Crebanine (10.3 μM) exhibits antagonistic effects on α7-nAChR, α4β2-nAChR, (α1)2β1δγ-nAChR and 5-HT3A receptor in mammalian cells, with inhibition percentages of 100.7%, 29.0%, 81.7% and 55.3% respectively^[5].
Crebanine exhibits high inhibitory activity against gram-positive animal pathogenic bacteria, with an MIC of 0.312 g/L against Micrococcus lysodeikticus, Bacillus megaterium, Bacillus subtilis and Staphylococcus aureus, and an MIC of 0.213 g/L against Bacillus cereus^[6].

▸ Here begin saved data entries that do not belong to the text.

/-- The wire rate of an egress flow in b/s on the path of element p, rounded up: a VIDEO flow counts 1,332 bytes a frame, or 1,336
tagged (R214); the others what they send, 20 more over IPv6; a COMPRESSED flow's is its source's declared peak (R204, R213, log
entry 24). -/
def State.pathRate (s : State) (e p : Nat) : Nat :=
  let m := s.getN (Reg.FLOW_MAC p)
  if s.get (Reg.FLOW_ENABLE e) = 0 then 0
  else if s.get (Reg.FLOW_TYPE e) = 5 then
    (let src := s.getN (Reg.FLOW_SOURCE e)
     if shelfSlot src = s.slot then s.getN (Reg.FLOW_MAX_RATE (shelfIndex src - 0x100))
     else ((s.offerOf src).map (fun o => o.k * 240 * 8 * 10000)).getD 0)
  else
    let r := s.peakRate e
    let six := s.get (Reg.FLOW_TYPE e) != 1 && !ipV4 (s.getN (Reg.FLOW_DEST_ADDRESS p))
    let num := (s.frameBytes m (r.1 + (if six then 20 else 0)) + 20) * 8 * r.2.1.toNat * 52920000000
    if r.2.2 ≤ 0 then 0 else (num + r.2.2.toNat - 1) / r.2.2.toNat

/-- What an egress flow takes of MAC m on its paths there (R204). -/
def State.wireRate (s : State) (e m : Nat) : Nat :=
  ([e, e + 16384].filter (fun p => s.get (Reg.FLOW_PATH_ENABLE p) == 1 && s.get (Reg.FLOW_MAC p) == (m : Int))).foldl
    (fun a p => a + s.pathRate e p) 0

/-- The enabled egress flows with a path on a MAC. -/
def State.egressOn (s : State) (m : Nat) : List Nat :=
  (s.flowsOn 32768 49152).filter (fun e => [e, e + 16384].any (fun p =>
    s.get (Reg.FLOW_PATH_ENABLE p) == 1 && s.get (Reg.FLOW_MAC p) == (m : Int)))

/-- A_c of a MAC (R204). -/
def State.classRate (s : State) (m c : Nat) : Nat :=
  ((s.egressOn m).filter (fun e => s.getN (Reg.FLOW_CLASS e) == c)).foldl (fun a e => a + s.wireRate e m) 0

/-- The leaves of a cycle in which some class of a set is open (R204). -/
def State.setOpen (s : State) (m set_ : Nat) : Int :=
  (s.gates m).foldl (fun a e => if (List.range 6).any (fun c => bitOf set_ c && gateBit e c) then a + gateSpan e else a) 0

/-- The admission rule of a MAC: every non-empty set of classes within its open share of the budget (R204). -/
def State.admits (s : State) (m : Nat) : Bool :=
  let cyc := s.get (Reg.GATE_LIST_CYCLE m)
  let budget : Int := macBudget (s.macRate m)
  (List.range 63).all (fun i =>
    let set_ := i + 1
    let sum : Int := (List.range 6).foldl (fun a c => a + if bitOf set_ c then s.classRate m c else 0) 0
    if s.get (Reg.GATE_LIST_ENABLE m) = 0 then decide (sum ≤ budget) else decide (sum * cyc ≤ s.setOpen m set_ * budget))

/-- ADMITTED of every MAC (`4010:06`). -/
def State.refreshAdmitted (s : State) : State :=
  s.each (List.range 16) (fun t m =>
    t.put (Reg.MAC_ADMITTED m) ((List.range 6).foldl (fun a c => a + s.classRate m c) 0 : Nat))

Crebanine inhibits hyphal growth of these 5 plant pathogenic fungi (EC₅₀: 0.111 g/L for Cercospora kaki; 6.47×10^-2 g/L for Gymnosporangium haraeanum; 1.89×10^-2 g/L for Pyricularia oryzae; 4.25×10^-2 g/L for Rhizoctonia solani; 4.05×10^-2 g/L for Colletotrichum graminicola)^[6].
Crebanine (0.4 g/L) inhibits spore germination of Thielaviopsis paradoxa (94.96%), Fusarium oxysporum f. sp. niveum (100%), Sphaceloma fawcettii (100%) and Gymnosporangium haraeanum (100%)^[6].
In Vivo:Crebanine (250-500 μg/kg, after 2 h MCAO occlusion followed by 24 h reperfusion) ameliorates neurological deficits, reduces brain water content and infarct volume in MCAO/R rats^[2].
Crebanine (8.5 mg/kg (25 μmol/kg), i.p., single dose) significantly improves Scopolamine (HY-N0296)-induced cognitive deficits in ICR mice^[5].